Segment Start: Extracted material

-- ==== Sys2Proof/Machine/PortOps.lean ====
section
/-! DEFINITION. The Control Port Unit: receivers and frames, the rights table, the tests of a request and the reply
queues (chapter 8). -/

namespace Sys2Proof.Machine

/-! ## The rights table -/

/-- The requests of the rights table (8.3). -/
inductive Req where
  | readMachine | readRoom | readEvents | ackEvents | setNoticeMask
  | setFeederLimit | setWaterLimit | setBand | haltRoom | resumeRoom | readPool | clearPoolStats
  | setRoomParam | setWashProfile | setDryProfile | setPrice | setMachine | setReserve | storeConfig
  | lock | unlock | clearStrikes | grantPermit | stopMachine | selfTest
  | readFaults | clearFaults
  | readAudit | clearAudit | readRefunds | addRefund | cancelRefund | confirmRefund | readDoubts
  | readQueue | cancelClaim
  | enterService | exitService | servicePhase
deriving DecidableEq, Repr

/-- The CODE of a request (8.3). -/
def reqCode : Req → Nat
  | .readMachine => 0x01
  | .readRoom => 0x02
  | .readEvents => 0x03
  | .ackEvents => 0x04
  | .setNoticeMask => 0x05
  | .setFeederLimit => 0x10
  | .setWaterLimit => 0x11
  | .setBand => 0x12
  | .haltRoom => 0x13
  | .resumeRoom => 0x14
  | .readPool => 0x15
  | .clearPoolStats => 0x16
  | .setRoomParam => 0x20
  | .setWashProfile => 0x21
  | .setDryProfile => 0x22
  | .setPrice => 0x23
  | .setMachine => 0x24
  | .setReserve => 0x25
  | .storeConfig => 0x26
  | .lock => 0x30
  | .unlock => 0x31
  | .clearStrikes => 0x32
  | .grantPermit => 0x33
  | .stopMachine => 0x34
  | .selfTest => 0x35
  | .readFaults => 0x40
  | .clearFaults => 0x41
  | .readAudit => 0x50
  | .clearAudit => 0x51
  | .readRefunds => 0x52
  | .addRefund => 0x53
  | .cancelRefund => 0x54
  | .confirmRefund => 0x55
  | .readDoubts => 0x56
  | .readQueue => 0x60
  | .cancelClaim => 0x61
  | .enterService => 0x70
  | .exitService => 0x71
  | .servicePhase => 0x72

/-- The request with a CODE (8.3). -/
def reqOf : Nat → Option Req
  | 0x01 => some .readMachine
  | 0x02 => some .readRoom
  | 0x03 => some .readEvents
  | 0x04 => some .ackEvents
  | 0x05 => some .setNoticeMask
  | 0x10 => some .setFeederLimit
  | 0x11 => some .setWaterLimit
  | 0x12 => some .setBand
  | 0x13 => some .haltRoom
  | 0x14 => some .resumeRoom
  | 0x15 => some .readPool
  | 0x16 => some .clearPoolStats
  | 0x20 => some .setRoomParam
  | 0x21 => some .setWashProfile
  | 0x22 => some .setDryProfile
  | 0x23 => some .setPrice
  | 0x24 => some .setMachine
  | 0x25 => some .setReserve
  | 0x26 => some .storeConfig
  | 0x30 => some .lock
  | 0x31 => some .unlock
  | 0x32 => some .clearStrikes
  | 0x33 => some .grantPermit
  | 0x34 => some .stopMachine
  | 0x35 => some .selfTest
  | 0x40 => some .readFaults
  | 0x41 => some .clearFaults
  | 0x50 => some .readAudit
  | 0x51 => some .clearAudit
  | 0x52 => some .readRefunds
  | 0x53 => some .addRefund
  | 0x54 => some .cancelRefund
  | 0x55 => some .confirmRefund
  | 0x56 => some .readDoubts
  | 0x60 => some .readQueue
  | 0x61 => some .cancelClaim
  | 0x70 => some .enterService
  | 0x71 => some .exitService
  | 0x72 => some .servicePhase
  | _ => none

/-- Whether a port holds the right to a request (8.3). -/
def reqRight (p : Port) : Req → Bool
  | .readMachine | .readRoom | .readEvents | .ackEvents | .setNoticeMask => true
  | .setFeederLimit | .setWaterLimit | .setBand | .haltRoom | .resumeRoom | .clearPoolStats => p = .building
  | .readPool => p = .building || p = .operator
  | .setRoomParam | .setWashProfile | .setDryProfile | .setPrice | .setMachine | .setReserve | .storeConfig => p = .operator
  | .lock | .unlock | .clearStrikes | .grantPermit | .stopMachine => p = .operator
  | .selfTest | .readFaults => p = .operator || p = .service
  | .clearFaults | .readAudit | .clearAudit | .readRefunds | .addRefund | .cancelRefund | .confirmRefund => p = .operator
  | .readDoubts | .readQueue | .cancelClaim => p = .operator
  | .enterService | .exitService | .servicePhase => p = .service

/-- Whether a SET_PRICE payload has the length of the class it names: 4 for a washer, 6 for a dryer; no length matches
another class (8.3, log entry 61). -/
def priceLength (payload : List Byte) : Bool :=
  match Sys2Proof.Machine.classOf (at1 payload 0) with
  | some .washer => payload.length == 4
  | some .dryer => payload.length == 6
  | none => false

/-- Whether a payload has the length a request takes (8.3, 9.2, R173, R174). -/
def reqLength (payload : List Byte) : Req → Bool
  | .readMachine | .ackEvents | .setNoticeMask | .setBand => payload.length == 1
  | .readRoom | .readEvents | .haltRoom | .resumeRoom | .clearPoolStats | .storeConfig => payload.length == 0
  | .setFeederLimit | .setWaterLimit | .readPool => payload.length == 2
  | .setRoomParam => payload.length == 22
  | .setWashProfile =>
    payload.length == 1 || (decide (4 ≤ payload.length) && payload.length == 4 + 7 * at1 payload 3)
  | .setDryProfile => payload.length == 1 || payload.length == 8
  | .setPrice => priceLength payload
  | .setMachine => payload.length == 6
  | .setReserve => payload.length == 4
  | .lock | .unlock | .clearStrikes | .grantPermit | .stopMachine | .selfTest => payload.length == 1
  | .readFaults => payload.length == 2
  | .clearFaults | .readRefunds | .readQueue | .enterService => payload.length == 1
  | .readAudit | .clearAudit | .readDoubts | .exitService => payload.length == 0
  | .addRefund => payload.length == 6
  | .cancelRefund | .confirmRefund => payload.length == 4
  | .cancelClaim => payload.length == 5
  | .servicePhase => payload.length == 3

/-- Whether a request is served in the CONFIG_FAULT mode (8.3). -/
def reqServed : Req → Bool
  | .readMachine | .readRoom | .readEvents | .ackEvents | .setNoticeMask | .readPool => true
  | .setRoomParam | .setWashProfile | .setDryProfile | .setPrice | .setMachine | .setReserve | .storeConfig => true
  | .readFaults | .readAudit | .readRefunds | .readDoubts | .readQueue => true
  | .setFeederLimit | .setWaterLimit | .setBand | .haltRoom | .resumeRoom | .clearPoolStats => false
  | .lock | .unlock | .clearStrikes | .grantPermit | .stopMachine | .selfTest => false
  | .clearFaults | .clearAudit | .addRefund | .cancelRefund | .confirmRefund | .cancelClaim => false
  | .enterService | .exitService | .servicePhase => false

/-! ## One decision -/

/-- The owner of a request decides it (R160). -/
def ownerDecision (r : Req) (p : Port) (payload : List Byte) (s : State) : Decision :=
  match r with
  | .readMachine => decideReadMachine payload s
  | .readRoom => decideReadRoom s
  | .readEvents => decideReadEvents p s
  | .ackEvents => decideAck p payload s
  | .setNoticeMask => decideMask p payload s
  | .setFeederLimit => decideLimit .electric payload s
  | .setWaterLimit => decideLimit .water payload s
  | .setBand => decideBand payload s
  | .haltRoom => decideHalt s
  | .resumeRoom => decideResume s
  | .readPool => decideReadPool payload s
  | .clearPoolStats => decideClearStats s
  | .setRoomParam => decideRoomParam payload s
  | .setWashProfile => decideWashProfile payload s
  | .setDryProfile => decideDryProfile payload s
  | .setPrice => decidePrice payload s
  | .setMachine => decideMachine payload s
  | .setReserve => decideReserve payload s
  | .storeConfig => decideStore s
  | .lock => decideLock payload s
  | .unlock => decideUnlock payload s
  | .clearStrikes => decideClearStrikes payload s
  | .grantPermit => decidePermit payload s
  | .stopMachine => decideStop payload s
  | .selfTest => decideTest p payload s
  | .readFaults => decideReadFaults payload s
  | .clearFaults => decideClearFaults payload s
  | .readAudit => decideReadAudit s
  | .clearAudit => decideClearAudit s
  | .readRefunds => decideReadRefunds payload s
  | .addRefund => decideAddRefund payload s
  | .cancelRefund => decideCancelRefund payload s
  | .confirmRefund => decideConfirmRefund payload s
  | .readDoubts => decideReadDoubts s
  | .readQueue => decideReadQueue payload s
  | .cancelClaim => decideCancelClaim payload s
  | .enterService => decideEnter payload s
  | .exitService => decideExit s
  | .servicePhase => decidePhase payload s

/-- The first test of R160 that a known request fails, in order. -/
def admission (r : Req) (p : Port) (payload : List Byte) (s : State) : Option Status :=
  if !reqRight p r then some .notPermitted
  else if !reqLength payload r then some .badArg
  else if s.mode = .loading ∧ r ≠ .readRoom then some .busy
  else if s.mode = .configFault ∧ !reqServed r then some .configFault
  else none

/-- A known request is decided: by the Control Port Unit's tests, or by its owner (R160). -/
def decideRequest (r : Req) (p : Port) (payload : List Byte) (s : State) : Decision :=
  match admission r p payload s with
  | some status => refuse status s
  | none => ownerDecision r p payload s

/-! ## Frames and replies -/

/-- The receiver of a port returns to HUNTING (R157). -/
def hunt (p : Port) (s : State) : State := s.setPort p { s.port p with receiver := .hunting }

/-- Whether the reply queue of a port holds 4 replies (R159). -/
def queueFull (p : Port) (s : State) : Bool := decide (Config.waitingReplies ≤ (s.port p).replies.length)

/-- A reply joins the tail of a port's queue (R159). -/
def pushReply (p : Port) (x : PortReply) (s : State) : State :=
  s.setPort p { s.port p with replies := (s.port p).replies ++ [x] }

/-- A known request whose frame has been completed on a port: discarded at a full reply queue, else decided and answered
(R159, R160). The frame has left the receiver HUNTING (R157). -/
def takeRequest (r : Req) (p : Port) (payload : List Byte) (s : State) : State :=
  let s := hunt p s
  if queueFull p s then s
  else
    let d := decideRequest r p payload s
    pushReply p { code := byte (reqCode r), status := d.status, payload := d.payload } d.state

/-- A frame that passes its check: a request, or an unknown CODE, whose reply echoes it (8.1, R160). -/
def takeFrame (p : Port) (code : Byte) (payload : List Byte) (s : State) : State :=
  match reqOf code.toNat with
  | some r => takeRequest r p payload s
  | none =>
    let s := hunt p s
    if queueFull p s then s else pushReply p { code := code, status := .unknownCode, payload := [] } s

/-- A frame with a LENGTH out of range or a failing check is answered FRAME_ERROR, with CODE 0 (R157, R158). At a full
reply queue the answer is lost (R159). -/
def takeFrameError (p : Port) (s : State) : State :=
  let s := hunt p s
  if queueFull p s then s else pushReply p { code := 0, status := .frameError, payload := [] } s

/-- A frame completed while the reply queue holds 4 replies is discarded (R159). The row FRAME_DISCARDED_QUEUE_FULL taken
while fewer than 4 replies wait, which no rule describes, discards the frame all the same: the model's choice (log entry
59). -/
def discardFrame (p : Port) (s : State) : State := hunt p s

/-- A complete frame: LENGTH, then CODE, the payload and CHECK (R158, R159). -/
def completeFrame (p : Port) (length : Nat) (got : List Byte) (s : State) : State :=
  if queueFull p s then discardFrame p s
  else if (length + byteSum got) % 256 = 0 then takeFrame p (got.getD 0 0) (slice got 1 (length - 2)) s
  else takeFrameError p s

/-- A byte arrives on the receive line of a port (R157). -/
def portByte (p : Port) (b : Byte) (s : State) : State :=
  let x := s.port p
  match x.receiver with
  | .hunting => if b = 0xA5 then s.setPort p { x with receiver := .counting } else s
  | .counting =>
    if 2 ≤ b.toNat ∧ b.toNat ≤ 250 then s.setPort p { x with receiver := .gathering b.toNat [] } else takeFrameError p s
  | .gathering length got =>
    if got.length + 1 < length then s.setPort p { x with receiver := .gathering length (got ++ [b]) }
    else completeFrame p length (got ++ [b]) s

/-- The reply at the head of a port's queue has been sent (R159). The reply that is being sent counts among the 4 that wait until
then, the model's choice (log entry 79). -/
def replySent (p : Port) (s : State) : State := s.setPort p { s.port p with replies := (s.port p).replies.drop 1 }

/-- A reply as a frame: SYNC, LENGTH, CODE, STATUS, the payload and a CHECK that makes the sum of LENGTH through CHECK 0
modulo 256 (8.1). -/
def replyFrame (x : PortReply) : List Byte :=
  let body := be1 (x.payload.length + 3) ++ [x.code] ++ be1 (statusCode x.status) ++ x.payload
  [0xA5] ++ body ++ be1 (256 - byteSum body % 256)

/-- The characters of the reply that a port sends now on its send line, the head of its queue (8.1, R159). -/
def sendLine (x : PortState) : List BitTime := ((x.replies.head?.map replyFrame).getD []).flatMap character

end Sys2Proof.Machine
end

Segment End: Extracted material

→ **Problem requirements**
Lines that hold "setReserve" are the ones to copy, so pick each out from the data.

→ **Final answer**
  | setRoomParam | setWashProfile | setDryProfile | setPrice | setMachine | setReserve | storeConfig
  | .setReserve => 0x25
  | 0x25 => some .setReserve
  | .setRoomParam | .setWashProfile | .setDryProfile | .setPrice | .setMachine | .setReserve | .storeConfig => p = .operator
  | .setReserve => payload.length == 4
  | .setRoomParam | .setWashProfile | .setDryProfile | .setPrice | .setMachine | .setReserve | .storeConfig => true
  | .setReserve => decideReserve payload s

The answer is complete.